方师爷把这个念头压了下去,脸上还是那副老仆人的模样。他又问了几句,然后转向李教务长,说这孩子看着不错,回头让孙老先生先带几日试试,若是合适,就留用了。
沈砚又弯了弯腰,说了一句"学生自当尽心"。他那声音还是那样清朗朗的,像是什么都没有察觉,也不知道自己这番被选中,究竟意味着什么。
方师爷站起来,拍了拍袍子上并不存在的灰,走出会客室的时候,他的影子被那午后的日光拉得长长的,沿着那青砖廊道一直延伸到墙角,像一条细细的、正在融化着的墨线。
沈砚是两天后开始进府的。
孙老先生先带着他来了两回,说是让这孩子熟悉熟悉府里的路,认一认药房的位置,抄几副方子练练手。第三回的时候,孙老先生便让他自己捧着药包送到后院去了。这是方师爷的安排,要一步一步来,不能急,不能让那妇人觉出什么不对,也不能让孙老先生觉察出这"辅助诊脉"的名目底下还藏着什么别的东西。
沈砚走进后院那天,郑允中正站在书房那扇半掩的窗户后面。
他看见那个穿靛蓝短衫的年轻人沿着那鹅卵石小路走过来,手里捧着一只白瓷的药罐,那罐子用一方蓝布盖着,露出罐沿上细细的、刚熬好的药渍。他那步子不快不慢,每一步都踩得稳稳的。那午后的日光从槐树的枝叶间漏下来,落在他那靛蓝的短衫上,落在他那张干净的、带着一点点书卷气的侧脸上,把他那轮廓镀上了一层暖融融的金色。
郑允中望着他,望着他那低垂的眼睫,望着他那嘴角那抹若有若无的笑,望着他那捧着药罐的手指,那手指修长白皙,指甲修剪得干干净净的。

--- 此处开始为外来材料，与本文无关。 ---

-- ==== Sys2Proof/Tests/Slice0.lean ====
section
/-! SUPPORT. Tests on fixed values: ill-formed terms refused, one written-out word decoded for every constructor, one or two
single steps for every instruction with results taken from spec/95_test_vectors.md (V, P and S numbers), and for every
statement with hypotheses a state and operands that meet them. -/

namespace Sys2Proof.Tests

open Sys2Proof Sys2Proof.Machine

/-! ### Helpers -/

/-- Reset with USE_CHECKSUM = true, as section 8 of the vectors has it. -/
def quiet : State := { State.reset with params := { Params.default with useChecksum := true } }

/-- The same under ANY_ETX. -/
def quietAny : State := { quiet with params := { quiet.params with etxMode := .anyEtx } }

/-- A buffer that holds these bytes from index i. -/
def cells (i : Nat) : List Byte → Memory
  | [] => []
  | b :: bs => (i, b) :: cells (i + 1) bs

/-- The frame is in TXB. -/
def built (frame : List Byte) (s : State) : State := { s with txb := cells 0 frame, txLen := frame.length }

/-- These bytes of a reply data frame have been accumulated. -/
def heard (bs : List Byte) (s : State) : State :=
  { s with link :=
      { rxState := .awaitingEnd, rxb := cells 0 bs, rxCount := bs.length, rxLen := bs.getD 2 0#8
        rxLenValid := decide (3 ≤ bs.length) } }

/-- The environment accepts n bytes, then answers with these bytes. -/
def env (n : Nat) (reply : List Byte) (s : State) : State :=
  { s with txAnswers := List.replicate n .accepted, rxQueue := asEvents reply }

/-- An exchange waits for its reply. -/
def waiting (t : HostTask) (s : State) : State := { s with xchg := t.awaits, txIdx := s.txLen, task := t }

/-- The completion of a next state. -/
def doneOf : Res → Option Completion
  | .next t => t.done
  | .fault _ => none
  | .refused _ => none

/-- The bytes of TXB in a next state. -/
def sent : Res → Option (Nat × List Byte)
  | .next t => some (t.txLen, t.txb.bytes)
  | .fault _ => none
  | .refused _ => none

/-- The bytes the transport accepted. -/
def wire : Res → Option (List Byte)
  | .next t => some t.txWire
  | .fault _ => none
  | .refused _ => none

/-- What the link state machine of a next state shows: outcome, state, count, and length if it is valid. -/
def linkOf : Res → Option (Option LinkOutcome × RxState × Nat × Option Byte)
  | .next t => some (t.lsmOut, t.link.rxState, t.link.rxCount, t.link.expected)
  | .fault _ => none
  | .refused _ => none

/-- The diagnostics of a next state. -/
def diagOf : Res → Option (List Diag)
  | .next t => some t.diag
  | .fault _ => none
  | .refused _ => none

/-- V1. -/
def v1 : List Byte := [0x01, 0x0C, 0x04, 0x24, 0x07, 0x2B, 0x03]
/-- V20. -/
def v20 : List Byte := [0x01, 0x04, 0x04, 0x24, 0x07, 0x05, 0x00, 0x00, 0x00, 0x26, 0x03]

/-- A read request sent and its reply waited for. -/
def reading : State := waiting .readExchange (built v1 quiet)
/-- A write request sent and its answer waited for. -/
def writing : State := waiting .writeExchange (built v20 quiet)
/-- The same two under ANY_ETX. -/
def readingAny : State := waiting .readExchange (built v1 quietAny)
def writingAny : State := waiting .writeExchange (built v20 quietAny)

/-! ### Ill-formed terms (R81, R82, R85, R90, R158; log 21) -/

theorem test_wf_length_zero : (Instr.rdS 0 0x0724 3).wf = false := by decide
theorem test_wf_end_marker : (Instr.wrX 4 0x00060044 3 4).wf = false := by decide
theorem test_wf_checksum_rdSC : (Instr.rdSC 4 0x0724 0x2D 3).wf = false := by decide
theorem test_wf_checksum_rdXC : (Instr.rdXC 4 0x00060044 0x4A 3).wf = false := by decide
theorem test_wf_checksum_wrSC : (Instr.wrSC 4 0x0724 5 0x27 3).wf = false := by decide
theorem test_wf_checksum_wrXC : (Instr.wrXC 4 0x00060044 2 0x40 3).wf = false := by decide
theorem test_wf_fields_rdX : (Instr.rdX 0 0x00060044 3).wf = false := by decide
theorem test_wf_fields_wrS : (Instr.wrS 4 0x0724 5 0).wf = false := by decide
theorem test_wf_fields_under_checksum : (Instr.rdSC 0 0x0724 0x2F 3).wf = false := by decide
theorem test_wf_payload_256 : (Instr.data 0 (List.replicate 256 0) []).wf = false := by
  rw [Instr.wf, List.length_replicate]; decide
theorem test_wf_trailing_any_value : (Instr.data 0 [] [0x5C, 0x03]).wf = true := by decide -- R84
theorem test_wf_noise_sof : (Instr.rxIdleOther 0x01).wf = false := by decide
theorem test_wf_noise_ack : (Instr.rxIdleOther 0x06).wf = false := by decide
theorem test_wf_noise_nak : (Instr.rxIdleOther 0x15).wf = false := by decide
theorem test_wf_select_code_9 : (Instr.opUnassigned 9).wf = false := by decide
theorem test_wf_id_select : (Instr.userSetSelect 2147483648).wf = false := by decide
theorem test_wf_id_default : (Instr.userSetDefaultSelect (-2147483649)).wf = false := by decide
theorem test_wf_id_load : (Instr.userSetLoad 2147483648 true).wf = false := by decide
theorem test_wf_id_save : (Instr.userSetSave (-2147483649) false).wf = false := by decide
theorem test_admitted_data_not_in_idle : (Instr.rxAwaitData 5).admitted RxCtx.reset = false := by decide
theorem test_admitted_sof_not_in_awaiting :
    Instr.rxIdleSof.admitted ⟨true, false, false, false⟩ = false := by decide

/-! ### Words written out from the spec's encodings -/

theorem test_decode_rdS : decodeFrame [0x01, 0x08, 0x04, 0x24, 0x07, 0x03] = .ok (.rdS 4 0x0724 3) := by decide -- V2
theorem test_decode_rdSC : decodeFrame v1 = .ok (.rdSC 4 0x0724 0x2B 3) := by decide -- V1
theorem test_decode_rdX : decodeFrame [0x01, 0x09, 0xFF, 0x77, 0x56, 0x34, 0x12, 0x03] =
    .ok (.rdX 255 0x12345677 3) := by decide -- V12
theorem test_decode_rdXC : decodeFrame [0x01, 0x0D, 0x04, 0x44, 0x00, 0x06, 0x00, 0x4B, 0x03] =
    .ok (.rdXC 4 0x00060044 0x4B 3) := by decide -- V4
theorem test_decode_wrS : decodeFrame [0x01, 0x00, 0x04, 0x24, 0x07, 0x78, 0x56, 0x34, 0x12, 0x03] =
    .ok (.wrS 4 0x0724 0x12345678 3) := by decide -- V22
theorem test_decode_wrSC : decodeFrame v20 = .ok (.wrSC 4 0x0724 5 0x26 3) := by decide -- V20
theorem test_decode_wrX : decodeFrame [0x01, 0x01, 0x04, 0x44, 0x00, 0x06, 0x00, 0x03, 0x00, 0x00, 0x00, 0x03] =
    .ok (.wrX 4 0x00060044 3 3) := by decide -- V26
theorem test_decode_wrXC : decodeFrame [0x01, 0x05, 0x04, 0x0F, 0xBE, 0xAD, 0xDE, 0x0D, 0xF0, 0xFE, 0xCA, 0x0A, 0x03] =
    .ok (.wrXC 4 0xDEADBE0F 0xCAFEF00D 0x0A 3) := by decide -- V28
theorem test_decode_frame_reserved_flags : decodeFrame [0x01, 0x0A, 0x04, 0x24, 0x07, 0x03] = .error .frameForm := by decide
theorem test_decode_frame_one_byte_short : decodeFrame [0x01, 0x0C, 0x04, 0x24, 0x07, 0x03] = .error .frameLength := by decide
theorem test_decode_ack : decodeReply [0x06] = .ok .ack := by decide -- V70
theorem test_decode_nak : decodeReply [0x15] = .ok .nak := by decide -- V71
theorem test_decode_data : decodeReply [0x01, 0x00, 0x02, 0xAA, 0xBB, 0x5C, 0x03] =
    .ok (.data 0 [0xAA, 0xBB] [0x5C]) := by decide -- V77
theorem test_decode_data_trailing_end_marker : decodeReply [0x01, 0x00, 0x02, 0xAA, 0xBB, 0x03, 0x03] =
    .ok (.data 0 [0xAA, 0xBB] [0x03]) := by decide -- V78
theorem test_decode_rxIdleSof : classify RxCtx.reset (.byte 0x01) = .rxIdleSof := by decide
theorem test_decode_rxIdleAck : classify RxCtx.reset (.byte 0x06) = .rxIdleAck := by decide
theorem test_decode_rxIdleNak : classify RxCtx.reset (.byte 0x15) = .rxIdleNak := by decide
theorem test_decode_rxIdleOther : classify RxCtx.reset (.byte 0x03) = .rxIdleOther 0x03 := by decide -- V82
theorem test_decode_rxAwaitOverflow :
    classify ⟨true, true, true, true⟩ (.byte 0x03) = .rxAwaitOverflow 0x03 := by decide -- V91
theorem test_decode_rxAwaitData :
    classify ((heard [0x01, 0x00, 0x01] quiet).link.ctx quiet.params) (.byte 0x03) = .rxAwaitData 0x03 := by decide -- V80
theorem test_decode_rxAwaitEtx :
    classify ((heard [0x01, 0x00, 0x01, 0x03] quiet).link.ctx quiet.params) (.byte 0x03) = .rxAwaitEtx := by decide -- V80
theorem test_decode_rxAwaitEtxShort :
    classify ((heard [0x01, 0x00, 0x01] quietAny).link.ctx quietAny.params) (.byte 0x03) = .rxAwaitEtxShort := by
  decide -- V80a
theorem test_decode_rxTimeout : decode RxCtx.reset ⟨.rx, [1]⟩ = .ok .rxTimeout := by decide
theorem test_decode_rxIoError : decode RxCtx.reset ⟨.rx, [2]⟩ = .ok .rxIoError := by decide
theorem test_decode_buildRead : decodeOp [0x00, 1, 4, 0x20, 0x07, 0x00, 0x00, 4] = .ok (.buildRead true 4 0x0720 4) := by
  decide
theorem test_decode_buildWrite : decodeOp [0x01, 0, 4, 0x40, 0x00, 0x06, 0x00, 4, 0x78, 0x56, 0x34, 0x12] =
    .ok (.buildWrite false 4 0x00060040 4 0x12345678) := by decide
theorem test_decode_checksum : decodeOp [0x02, 0x0C, 0x04] = .ok (.checksum [0x0C, 0x04]) := by decide
theorem test_decode_parseInt : decodeOp [0x03, 0x34, 0x12] = .ok (.parseInt [0x34, 0x12]) := by decide
theorem test_decode_parseText : decodeOp [0x04] = .ok (.parseText []) := by decide
theorem test_decode_parseBool : decodeOp [0x05, 0x01] = .ok (.parseBool [0x01]) := by decide
theorem test_decode_intToField : decodeOp [0x06, 0x78, 0x56, 0x34, 0x12] = .ok (.intToField 0x12345678) := by decide
theorem test_decode_mergeBool : decodeOp [0x07, 0xFE, 0, 0, 0, 1] = .ok (.mergeBool 0xFE 0 0 0 true) := by decide
theorem test_decode_readExchange : decodeOp [0x08] = .ok .readExchange := by decide
theorem test_decode_writeExchange : decodeOp [0x09] = .ok .writeExchange := by decide
theorem test_decode_opUnassigned : decodeOp [0x0F] = .ok (.opUnassigned 15) := by decide
theorem test_decode_op_code_16 : decodeOp [0x10] = .error .selectCode := by decide
theorem test_decode_readEnum : decodeHost [0, 0x20, 0x07, 0, 0] = .ok (.readEnum 0x0720) := by decide
theorem test_decode_readBool : decodeHost [1, 0x20, 0x07, 0, 0] = .ok (.readBool 0x0720) := by decide
theorem test_decode_readInfo : decodeHost [2, 0x20, 0x07, 0, 0] = .ok (.readInfo 0x0720) := by decide
theorem test_decode_readString : decodeHost [3, 0x20, 0x07, 0, 0] = .ok (.readString 0x0720) := by decide
theorem test_decode_writeEnum : decodeHost [4, 0x20, 0x07, 0, 0, 5, 0, 0, 0] = .ok (.writeEnum 0x0720 5) := by decide
theorem test_decode_writeBool : decodeHost [5, 0x20, 0x07, 0, 0, 1] = .ok (.writeBool 0x0720 true) := by decide
theorem test_decode_writeCommandReg : decodeHost [6, 0x20, 0, 0x06, 0] = .ok (.writeCommandReg 0x00060020) := by decide
theorem test_decode_userSetSelect : decodeHost [7, 0xFF, 0xFF, 0xFF, 0xFF] = .ok (.userSetSelect (-1)) := by decide
theorem test_decode_userSetDefaultSelect : decodeHost [8, 1, 0, 0, 0] = .ok (.userSetDefaultSelect 1) := by decide
theorem test_decode_userSetLoad : decodeHost [9, 3, 0, 0, 0, 1] = .ok (.userSetLoad 3 true) := by decide
theorem test_decode_userSetSave : decodeHost [10, 9, 0, 0, 0, 0] = .ok (.userSetSave 9 false) := by decide
theorem test_decode_userSetGetCurrent : decodeHost [11] = .ok .userSetGetCurrent := by decide
theorem test_decode_userSetGetDefault : decodeHost [12] = .ok .userSetGetDefault := by decide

他忽然觉得自己的胸口那儿有什么东西在翻涌,说不上来是什么——是恶心,是害怕,是那种看着一件事情正在发生却无力阻止的窒息感。
他看见那年轻人走到那屋门口,在门槛外面站住了,轻轻叩了两下门框。他听见里头传来阿依兰的声音,问是谁。他听见那年轻人说"学生沈砚,替孙老先生送药来的"。那声音清朗朗的,稳稳的,像是什么都没有,什么都还没有开始。

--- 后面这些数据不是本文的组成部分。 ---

-- ==== Sys2Proof/Machine/Regs.lean ====
section
/-! DEFINITION. The register map of the AL9128: one constructor of `Reg` per register of the manual, its host
address, its fields (place, type, reset value and the encodings the field table reserves), and the decoder from a
host address back to the register. Every line follows the field table of the rule that defines the register; the
block bases are those of R13. Registers the manual gives no field table for (CH_TREC, R140; HU_GG_STATE and
HU_GG_RESTORE, R268; CK_GATE, after R323) are written from that text. A 64-bit pair (R8) is two registers, the low
word under the manual's name and the high word with an H added. -/

namespace Sys2Proof.Machine

/-- The registers, named as the manual names them; an index is a `Fin` of the manual's range. -/
inductive Reg where
  | CK_GATE (b : Fin 15)
  | EV_PEND (w : Fin 16)
  | EV_MASK (w : Fin 16)
  | EV_CFG (n : Fin 512)
  | SQ_RCFG (e : Fin 24)
  | SQ_RDEP (e : Fin 24)
  | SQ_RNOM (e : Fin 24)
  | SQ_RTIM (e : Fin 24)
  | SQ_RSTAT (e : Fin 24)
  | SQ_RFLT (e : Fin 24)
  | FD_FCFG (f : Fin 2)
  | FD_ILIM (f : Fin 2)
  | FD_RSH (f : Fin 2)
  | FD_FSTAT (f : Fin 2)
  | FD_FLT (f : Fin 2)
  | FD_V (f : Fin 2)
  | FD_I (f : Fin 2)
  | FD_P (f : Fin 2)
  | FD_EIN (f : Fin 2)
  | FD_EINH (f : Fin 2)
  | FD_EOUT (f : Fin 2)
  | FD_EOUTH (f : Fin 2)
  | HU_GG_STATE (w : Fin 4)
  | HU_GG_RESTORE (w : Fin 4)
  | HU_OCV (w : Fin 8)
  | LG_SCALE (c : Fin 4)
  | LG_EFF (n : Fin 128) (w : Fin 8)
  | AX_CTL (j : Fin 4)
  | AX_CFG (j : Fin 4)
  | AX_VNOM (j : Fin 4)
  | AX_MARG (j : Fin 4)
  | AX_ILIM (j : Fin 4)
  | AX_GAIN (j : Fin 4)
  | AX_PWM (j : Fin 4)
  | AX_STAT (j : Fin 4)
  | AX_FLT (j : Fin 4)
  | AX_V (j : Fin 4)
  | AX_I (j : Fin 4)
  | AX_P (j : Fin 4)
  | AL_CTL (k : Fin 16)
  | AL_CFG (k : Fin 16)
  | AL_INGAIN (k : Fin 16)
  | AL_INOFF (k : Fin 16)
  | AL_SP (k : Fin 16)
  | AL_SPSRC (k : Fin 16)
  | AL_SPGAIN (k : Fin 16)
  | AL_SPOFF (k : Fin 16)
  | AL_KP (k : Fin 16)
  | AL_TI (k : Fin 16)
  | AL_OUT (k : Fin 16)
  | AL_MAN (k : Fin 16)
  | AL_AT (k : Fin 16)
  | AL_ATHYS (k : Fin 16)
  | AL_STAT (k : Fin 16)
  | AL_PV (k : Fin 16)
  | TW_CFG (p : Fin 2)
  | TW_TIM (p : Fin 2)
  | TW_STAT (p : Fin 2)
  | TW0_DEV (k : Fin 9)
  | TW0_RD0 (k : Fin 9)
  | TW0_RD1 (k : Fin 9)
  | HL_SESS (k : Fin 8)
  | HL_PCFG (p : Fin 2)
  | HL_PSTAT (p : Fin 2)
  | HL_MACL (p : Fin 2)
  | HL_MACH (p : Fin 2)
  | HL_IP4 (p : Fin 2)
  | HL_GW4 (p : Fin 2)
  | HL_PLEN (p : Fin 2)
  | HL_IP6 (p : Fin 2) (w : Fin 4)
  | HL_SCFG (s : Fin 5)
  | HL_SALLOT (s : Fin 5)
  | HL_SSTAT (s : Fin 5)
  | HL_SDROP (s : Fin 5)
  | HL_DCFG (d : Fin 4)
  | HL_DADDR (d : Fin 4) (w : Fin 4)
  | VT_CSLOT (s : Fin 4)
  | VT_CTRIG (w : Fin 16)
  | BT_PWMF (w : Fin 9)
  | TS_T (k : Fin 8)
  | LN_SUSP (w : Fin 4)
  | CS_MAP (w : Fin 4)
  | CS_STAT (k : Fin 17)
  | CS_SHUSR (i : Fin 4)
  | CS_SG (i : Fin 16)
  | CS_BARM (b : Fin 16) (w : Fin 4)
  | CH_MODE (n : Fin 128)
  | CH_STATE (n : Fin 128)
  | CH_PROG (n : Fin 128)
  | CH_GANG (n : Fin 128)
  | CH_PWM (n : Fin 128)
  | CH_CMD (n : Fin 128)
  | CH_SOFT (n : Fin 128)
  | CH_SLEW (n : Fin 128)
  | CH_LIM_V (n : Fin 128)
  | CH_LIM_I (n : Fin 128)
  | CH_LIM_T (n : Fin 128)
  | CH_FUSE (n : Fin 128)
  | CT_DELTA (n : Fin 128)
  | CT_EMAX (n : Fin 128)
  | CH_RPATH (n : Fin 128)
  | CH_CHK (n : Fin 128)
  | CH_MEAS (n : Fin 128)
  | CH_SHUNT (n : Fin 128)
  | CH_NTC (n : Fin 128)
  | CH_MSTAT (n : Fin 128)
  | CH_IKP (n : Fin 128)
  | CH_IKI (n : Fin 128)
  | CH_VKP (n : Fin 128)
  | CH_VKI (n : Fin 128)
  | CH_LCFG (n : Fin 128)
  | CH_OSW (n : Fin 128)
  | CH_V (n : Fin 128)
  | CH_I (n : Fin 128)
  | CH_P (n : Fin 128)
  | CH_AH (n : Fin 128)
  | CH_AHH (n : Fin 128)
  | CH_WH (n : Fin 128)
  | CH_WHH (n : Fin 128)
  | CH_T (n : Fin 128)
  | CH_VFD (n : Fin 128)
  | CH_REF (n : Fin 128)
  | CH_DUTY (n : Fin 128)
  | CH_PSTAT (n : Fin 128)
  | CH_PSEQ (n : Fin 128)
  | CH_PCNT (n : Fin 128)
  | CH_TREC (n : Fin 128) (i : Fin 16)
  | CH_FAULT (n : Fin 128)
  | CH_FUSEST (n : Fin 128)
  | CH_CTLAST (n : Fin 128)
  | CH_CTCNT (n : Fin 128)
  | CH_CTWEAR (n : Fin 128)
  | CH_CTCLAMP (n : Fin 128)
  | CH_STG (n : Fin 128)
  | CH_DCIR (n : Fin 128)
  | CH_DCDV (n : Fin 128)
  | CH_DCDI (n : Fin 128)
  | CH_DCCFG (n : Fin 128)
  | CH_DCST (n : Fin 128)
  | CH_EIS_F (n : Fin 128)
  | CH_EIS_RE (n : Fin 128)
  | CH_EIS_IM (n : Fin 128)
  | CH_EIS_IA (n : Fin 128)
  | CH_EIS_Q (n : Fin 128)
  | CH_DVDT (n : Fin 128)
  | CH_OCVCTL (n : Fin 128)
  | CH_OCVSLOPE (n : Fin 128)
  | CH_OCVSE (n : Fin 128)
  | CH_OCVN (n : Fin 128)
  | CH_OCVDUR (n : Fin 128)
  | CH_OCVST (n : Fin 128)
  | CH_OCVV0 (n : Fin 128)
  | CH_G (n : Fin 128) (i : Fin 16)
  | GL_ID
  | GL_STATE
  | GL_SAFE
  | GL_LOCK
  | GL_MODE
  | GL_AGSTAT
  | GL_SUPV
  | GL_CARD
  | GL_BUSLIM
  | CK_SRC
  | CK_SRCSTAT
  | CK_PLLSTAT
  | CK_TRIM
  | CK_TIME
  | CK_TIMEH
  | CK_TSET
  | CK_PPS
  | CK_PPSSTAT
  | CK_OFFSET
  | CK_HOLD
  | CK_RATE
  | CK_COMPAT
  | CK_CSTEP
  | CK_CVOLT
  | CK_PWM
  | CK_SYNC
  | CK_SYNCST
  | EV_CTL
  | EV_STAT
  | SQ_CTL
  | SQ_CMD
  | SQ_STAT
  | SQ_BOOT
  | SQ_WDI
  | SQ_ROFF
  | FD_SEL
  | FD_QUAL
  | FD_CMAX
  | FD_CBUS
  | FD_BUSV
  | FD_CNT
  | HU_CTL
  | HU_STAT
  | HU_FLT
  | HU_INTM
  | HU_STRAP
  | HU_CHG
  | HU_VREG
  | HU_ACC
  | HU_TEMP
  | HU_DLIM
  | HU_RIDE
  | HU_RSH
  | HU_PRECFG
  | HU_TIMER
  | HU_WDT
  | HU_V
  | HU_I
  | HU_T
  | HU_GG_SOC
  | HU_GG_CAP
  | HU_GG_RPACK
  | LG_CTL
  | LG_CAP_W
  | LG_REGEN_W
  | LG_CAP_RM
  | LG_CAPEFF
  | LG_CLASS_FLOOR
  | LG_HU
  | LG_NET_W
  | LG_PRED_W
  | LG_STAT
  | LG_DEGRADE_PCT
  | LG_DEGRADE_S
  | LG_BASE_W
  | LG_AXEFF
  | LG_FEEDERR
  | LG_RPT
  | TW0_POLL
  | TW0_PKMASK
  | TW1_ADDR
  | TW1_PTR
  | TW1_NTFY
  | HL_CFG
  | HL_STAT
  | HL_KEYSTAT
  | HL_RATE
  | HL_BULK
  | HL_SPI
  | VT_CTL
  | VT_STAT
  | VT_HEAD
  | VT_TAIL
  | VT_QUEUE
  | VT_CCTL
  | VT_CSTAT
  | BT_CTL
  | BT_SRAM
  | BT_SRAMT
  | BT_MRAM
  | BT_MRAMT
  | BT_FAIL0
  | BT_FAIL1
  | BT_REPAIR
  | BT_REF
  | BT_REFLIM
  | TS_CTL
  | TS_MAX
  | TS_STAT
  | TS_BAND
  | TS_HK
  | LN_CFG
  | LN_STAT
  | LN_POS
  | LN_LIMIT
  | LN_ADOPT
  | LN_DWELL
  | LN_CNT
  | LN_REFV
  | LN_RES0
  | LN_RES1
  | LN_RES2
  | LN_RES3
  | LN_KBASE
  | LN_CALCTL
  | LN_CALSTAT
  | LN_CALSEQ
  | CS_CTL
  | CS_SPARE
  | CS_SHPROG
  | CS_SHCMD
  | CS_SHSTAT
  | CS_BART
  | CS_SHIN
  deriving DecidableEq, Repr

门开了。阿依兰探出半个身子来,上下打量了他一眼,然后侧身让他进去了。那扇门在他身后合上了,发出一声闷闷的、轻轻的响。
郑允中站在那窗户后面,望着那扇合上的门,望着那门板上被日光照亮的漆面,那漆面是一层暗红色的,在日光下泛着温润的光,像是刚被什么人轻轻抚摸过一样。他望着那扇门,望着那门板上那道细细的纹路,望了很久。
然后他听见屋子里传来笑声。是那位夫人的笑声,轻轻的,清清爽爽的,带着一点点"这孩子真有意思"的那种笑意。还有那年轻人的声音,也在笑着说着什么,隔着那道门板听不真切,可那声音的调子是轻快的、放松的,像是在说一件什么趣事。

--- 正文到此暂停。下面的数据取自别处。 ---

-- ==== Sys2Proof/Machine/Convert.lean ====
section
/-! DEFINITION. Channel conversion (R56–R93): the loops, soft start and clamps, phases and shedding, the pre-start check,
the shelf PWM period and its sync, the bus limits and gangs. -/

namespace Sys2Proof.Machine

open Sys2Proof

/-- One duty of 1 in the loop's unit: 2^32 × 10^6 (R76, with currents in µA). -/
abbrev dutyOne : Int := 2 ^ 32 * 10 ^ 6

/-- BUS_V in µV; below 1 V it is taken as 1 V (R89). -/
def State.vbus (s : State) : Nat := if s.fsel.busUv < 1000000 then 1000000 else s.fsel.busUv.toNat

/-- R67, R68: I_FS in µA times RSHUNT in nΩ is 10^14, halved with one phase fitted. -/
def State.ifsTop (s : State) (n : Fin 128) : Nat := if (s.lane1 n).l.phfit then 5 * 10 ^ 13 else 10 ^ 14

/-- |i| of a channel against a percentage of I_FS: i × RSHUNT × 100 against pct × ifsTop. -/
def State.pctOf (s : State) (n : Fin 128) (i : Int) : Nat := i.natAbs * (s.lane1 n).m.rshunt * 100

/-- |i| < pct % of I_FS (R67). -/
def State.belowFs (s : State) (n : Fin 128) (i : Int) (pct : Nat) : Bool := decide (s.pctOf n i < pct * s.ifsTop n)

/-- |i| > pct % of I_FS (R67, R87). -/
def State.aboveFs (s : State) (n : Fin 128) (i : Int) (pct : Nat) : Bool := decide (pct * s.ifsTop n < s.pctOf n i)

/-- R83: move toward a target by no more than a rate. -/
def slewTo (x target rate : Int) : Int :=
  if x + rate < target then x + rate else if target < x - rate then x - rate else target

/-- R216: the scale code published for a channel's class and a direction. -/
def State.scaleCode (s : State) (n : Fin 128) (i : Int) : Nat :=
  let c := Fin.ofNat 4 (s.fget (F.CH_PSTAT_CLASS n))
  if 0 ≤ i then s.fget (F.LG_SCALE_SC c) else s.fget (F.LG_SCALE_SD c)

/-- R216: the factor of a code, in 1/65,536: 0xFFFF is exactly 1. -/
def scaleFactor (code : Nat) : Nat := if code = 0xFFFF then 65536 else code

/-- R216: a value times a scale. -/
def scaled (code : Nat) (x : Int) : Int := if code = 0xFFFF then x else rdiv 216 (x * code) 65536

/-- R59, R62: the switching period programmed, ps. -/
def State.tsw (s : State) : Nat := s.eff F.CK_PWM_DIV * 1250

/-- R59, R64: the present switching period, fs: the programmed one unless the timebase follows SYNC_IN. -/
def State.tnow (s : State) : Nat := s.clk.per

/-- R62: dmax_eff in the loop's unit: the lower of (T_sw − TOFFMIN)/T_sw and DMAX/256. -/
def State.dmaxEff (s : State) (n : Fin 128) : Int :=
  let t := s.tnow
  let a := rdiv 62 (dutyOne * ((t : Int) - s.eff (F.CH_PWM_TOFFMIN n) * 1000000)) t
  let b := rdiv 62 (dutyOne * s.eff (F.CH_PWM_DMAX n)) 256
  if a < b then a else b

/-- R74: the duty feedforward (v + share × (rpath + rstg)) / vbus, of v in µV and a share in µA. -/
def State.dff (s : State) (n : Fin 128) (v share : Int) : Int :=
  if s.effFlag (F.CH_LCFG_DFF n) then
    rdiv 74 ((v * 10 ^ 6 + share * (s.fget (F.CH_RPATH_RPATH n) + s.eff (F.CH_LCFG_RSTG n) * 100)) * 2 ^ 32) s.vbus
  else 0

/-- R71, R91: the pre-bias duty VS / BUS_V: a gang's voltage is its leader's. -/
def State.preDuty (s : State) (n : Fin 128) : Int := rdiv 71 (s.volt (s.leader n) * dutyOne) s.vbus

/-- R59: the 24-bit duty code of a duty in the loop's unit. -/
def dutyCode (d : Int) : Nat := (rdiv 59 d (2 ^ 8 * 10 ^ 6)).toNat % 2 ^ 24

/-- R74, R189: the voltage error; it holds its last value while the crossbar settles. -/
def State.vErr (s : State) (n : Fin 128) (x : Int) : Int :=
  if (s.lane1 n).m.cs.xs then (s.lane1 n).l.evLast else x - s.volt n

/-- R74, R219: the voltage loop on an error in µV: its output in µA and the integrator it would keep. Behind the cap the
integrator does not move toward |iv|. -/
def State.vloop (s : State) (n : Fin 128) (e : Int) : Int × Int :=
  let l := (s.lane1 n).l
  let kpv : Int := s.eff (F.CH_VKP_KPV n)
  let kiv : Int := s.eff (F.CH_VKI_KIV n)
  let base := match l.vsel with
    | some x => x * 65536 - kpv * e
    | none => l.vint
  let old := rdiv 76 (kpv * e + base) 65536
  let cand := base + kiv * e
  let iv := rdiv 76 (kpv * e + cand) 65536
  if s.scaleCode n iv ≠ 0xFFFF ∧ old.natAbs < iv.natAbs then (old, base) else (iv, cand)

郑允中慢慢地把窗户合上了。那窗扇合拢的时候,发出极轻的一声"嗒",像是有什么东西被关在了外面,又像是有什么东西被关在了里面。
他转过身,背靠着那窗台,望着自己书房里那空荡荡的书案,望着那摊开的、还没批完的公文,望着那笔墨纸砚安安静静地摆在那里,像是这一整个下午什么都没有发生过。